-- ==== Sys2Proof/Certificates/Slice0/Obligations.lean ====
section
/-! DEFINITION. The statements for the provers. Each docstring names the rule of spec/ it formalises, or says whose
choice it rests on. -/

open Sys2Proof Sys2Proof.Machine

/-! ### Encoding -/

/-- Every well-formed request, with every operand its port can carry, decodes from its own word (formats I14 and IX). -/
def Obligations.DecodeOfEncodeIsTheRequest : Prop :=
  ∀ (pw : Nat) (i : Instr), i.wellFormed pw = true → decode pw (encode i) = .ok i

/-- A word that decodes is the word of the request it decodes to, and that request is one the port carries. -/
def Obligations.EncodeOfDecodeIsTheWord : Prop :=
  ∀ (pw w : Nat) (i : Instr), decode pw w = .ok i → encode i = w ∧ i.wellFormed pw = true

/-- No word of a port is rejected, and what is no word of a port is rejected, never cut down to one: the word is the
operand (R50, R51, R57, R58). -/
def Obligations.EveryWordOfAPortIsOneRequest : Prop :=
  ∀ pw w : Nat,
    (pw = 14 → w < 2 ^ 14 → decode pw w = .ok (.lookup (BitVec.ofNat 14 w))) ∧
    (15 ≤ pw → w < 2 ^ pw → decode pw w = .ok (.lookupx w)) ∧
    (pw < 14 → decode pw w = .error (.portTooNarrow pw)) ∧
    (14 ≤ pw → 2 ^ pw ≤ w → decode pw w = .error (.wordTooWide pw w))

/-- Words written out in 95_test_vectors.md, programs P1 to P3, decode to the requests they stand for. -/
def Obligations.SampleWordsDecode : Prop :=
  decodeTableWord 14 0b00000000111111 = some (.lookup 63) ∧
  decodeTableWord 14 0b10000000000000 = some (.lookup 8192) ∧
  decodeTableWord 14 0b01111000100100 = some (.lookup 7716) ∧
  decodeTableWord 14 0b11111111111111 = some (.lookup 16383) ∧
  decodeTableWord 16 0b0000000000111111 = some (.lookupx 0x003F) ∧
  decodeTableWord 16 0b0100000000111111 = some (.lookupx 0x403F) ∧
  decodeTableWord 16 0b1111111111111111 = some (.lookupx 0xFFFF)

/-- R56: on the 14-bit port every word is answered with a byte; on a wider one a word raises DomainViolation, with no
data, exactly when `hi` is not zero, that is when it is 16384 or more: for PW = 16, 49152 words. The source's two cases,
16384 and -1, are such words of every wide port, and no word of the 14-bit port. -/
def Obligations.IllegalWordsAreExactlyThoseAboveTheDomain : Prop :=
  (∀ (s : State) (w : Nat), w < 2 ^ 14 → s.ValueInvariant → s.readReady = true →
    ∃ i, decode 14 w = .ok i ∧ ∃ d, exec i s = .next (s.afterResponse w (.byte d))) ∧
  (∀ (s : State) (pw w : Nat), 15 ≤ pw → w < 2 ^ pw → s.ValueInvariant → s.readReady = true →
    ∃ i, decode pw w = .ok i ∧
      (16384 ≤ w ↔ fieldHi pw w ≠ 0) ∧
      (fieldHi pw w ≠ 0 → exec i s = .next (s.afterResponse w (.domainViolation w))) ∧
      (fieldHi pw w = 0 → ∃ d, exec i s = .next (s.afterResponse w (.byte d)))) ∧
  ((Finset.range 65536).filter fun w => fieldHi 16 w ≠ 0).card = 49152 ∧
  (∀ pw : Nat, 15 ≤ pw →
    fieldHi pw 16384 = 1 ∧ fieldIdx 16384 = 0 ∧ toOperand pw 16384 = some 16384 ∧
    toOperand pw (-1) = some (2 ^ pw - 1) ∧ 32767 ≤ 2 ^ pw - 1) ∧
  toOperand 14 16384 = none ∧ toOperand 14 (-1) = none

• **What this task involves**:
Only the lines above from the line containing "(14 ≤ pw → 2" through the line containing "def Obligations.SampleWordsDecode : Prop" should be retyped, exactly and with both ends included.

• **Response area**:
    (14 ≤ pw → 2 ^ pw ≤ w → decode pw w = .error (.wordTooWide pw w))

/-- Words written out in 95_test_vectors.md, programs P1 to P3, decode to the requests they stand for. -/
def Obligations.SampleWordsDecode : Prop :=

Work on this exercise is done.